If an application requires a special-purpose low-level driver, the VFL provides a public API for creating one. But that activity is beyond the scope of this document (see "Virtual File Layer" and "List of VFL Functions" in the HDF5 Technical Notes).
When creating a new HDF5 file, no history exists, so the file driver must be specified if it is to be other than the default.
When opening existing files, however, the application may need
to determine which low-level driver was used to create the file.
The function H5Pget_driver
is used for this purpose.
hid_t H5Pget_driver (hid_t fapl_id)
H5Pget_driver
returns a constant identifying the
low-level driver for the access property list fapl_id.
For example, if the file was created with the
SEC2 driver,
H5Pget_driver
returns H5FD_SEC2
.
fapl_id has presumably been previously identified as the access property list for the file being opened.
If the application opens an HDF5 file without both determining the driver used to create the file and setting up the use of that driver, the HDF5 library will examine the Super Block and the Driver Definition Block to identify the driver. See the HDF5 File Format Specification for detailed descriptions of the Super Block and the Driver Definition Block.

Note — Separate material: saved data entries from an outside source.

/-! ### The two memory agents of a strand (R185, R186) -/

/-- The write of the strand's other memory agent to the sector that serves a reader, which nothing orders yet (R186). -/
def unseen (s : State) (ctx : Ctx) (sec : Nat) : Option Unordered :=
  if s.unordered.isEmpty then none else match ctx.agent with
  | none => none
  | some g => s.unordered.find? (fun u => u.agent && u.gid == g && u.vec != ctx.vec && u.sec == sec && u.view == chainView s sec 5 ctx.view)

/-- An agent finds the sector as it was before that write, or stores before it (R186, R187): the value is free.
DESIGN CHOICE (safe, log 77). -/
def before (s : State) (ctx : Ctx) (va : Word) (sec : Nat) : Option Unordered := match unseen s ctx sec with
  | some u => if Config.findsOld s.cycle.toNat (2 * u.gid + (if ctx.vec then 1 else 0)) va.toNat then some u else none
  | none => none

/-- A sector with the bytes of a mask as they were; under another tag, the sector as it was (R190). -/
def Sector.asBefore (x old : Sector) (mask : BitVec 128) : Sector :=
  if x.tag = old.tag then
    { x with bits := overlay x.bits old.bits mask }
  else old

/-- The writes to a sector that someone has read are seen by every agent from then on (R187, R199). -/
def State.sawWrites (s : State) (ctx : Ctx) (sec : Nat) : State :=
  if s.unordered.isEmpty then s else
  let v := chainView s sec 5 ctx.view
  { s with unordered := s.unordered.map (fun u => if u.sec == sec && u.view == v then { u with agent := false } else u) }

/-- A page whose memory lies in a peer, or that is a mailbox. -/
def outside (s : State) (p : Page) : Bool := match physClass p.pa with
  | .window slot => targetOf s p.pa slot != .host
  | _ => false

/-- A write of a strand's memory agent is one that its other agent, and its walks, need not see yet (R186, R352); what the agent has
written to, it sees. -/
def State.wrote (t s : State) (ctx : Ctx) (p : Page) (mask : BitVec 128) : State :=
  let sec := p.pa / 128
  match ctx.agent with
  | none => t
  | some g =>
    if 12288 ≤ g || outside s p then t else
    let own (u : Unordered) : Bool := u.gid == g && u.vec == ctx.vec && u.sec == sec && u.view == ctx.view
    let others := (t.unordered.filter (fun u => !own u)).map (fun u =>
      if u.gid = g ∧ u.sec = sec ∧ u.view = ctx.view then { u with agent := false } else u)
    let u : Unordered := match t.unordered.find? (fun u => own u && u.agent) with
      | some u => { u with mask := u.mask ||| mask, walk := true, released := false }
      | none => { gid := g, vec := ctx.vec, view := ctx.view, sec := sec, old := s.viewSector ctx.view sec, mask := mask, agent := true
                  walk := true, released := false }
    { t with unordered := others ++ [u] }

/-- The writes of strand `g` that a fence orders before its other agent's later events (R193, R194), `scalar` and `vector` naming the
writers; `walks` that it orders them before later walks too (R352). -/
def State.ordered (s : State) (g : Nat) (scalar vector walks : Bool) : State :=
  if s.unordered.isEmpty then s else
  let seen (u : Unordered) : Bool := if u.vec then vector else scalar
  let l := s.unordered.map (fun u => if u.gid = g then { u with agent := u.agent && !seen u, walk := u.walk && !walks } else u)
  { s with unordered := l.filter (fun u => u.agent || u.walk) }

The SEC2 driver, H5FD_SEC2
,
uses functions from section 2 of the Posix manual
to access unbuffered files stored on a local file system.
The HDF5 library buffers meta data regardless of the low-level driver,
but using this driver prevents data from being buffered again
by the lowest layers of the library.
The function H5Pset_fapl_sec2
sets the file access
properties to use the SEC2 driver.
herr_t H5Pset_fapl_sec2 (hid_t fapl_id)
Any previously-defined driver properties are erased from the property list.
Additional parameters may be added to this function in the future.
Since there are no additional variable settings associated with
the SEC2 driver, there is no H5Pget_fapl_sec2
function.
The STDIO driver, H5FD_STDIO
also accesses permanent files in a local file system, but with an
additional layer of buffering beneath the HDF5 library.
The function H5Pset_fapl_stdio
sets the file access properties
to use the STDIO driver.
herr_t H5Pset_fapl_stdio (hid_t fapl_id)
Any previously defined driver properties are erased from the property list.
Additional parameters may be added to this function in the future.
Since there are no additional variable settings associated with
the STDIO driver,
there is no H5Pget_fapl_stdio
function.
HDF5 files can become quite large, creating problems on systems that do not support files larger than 2 gigabytes. The HDF5 file family mechanism is designed to solve the problems this creates by simply splitting the HDF5 file address space across several smaller files. This structure does nothing to segregate meta data and raw data; they are mixed in the address space just as they would be in a single contiguous file.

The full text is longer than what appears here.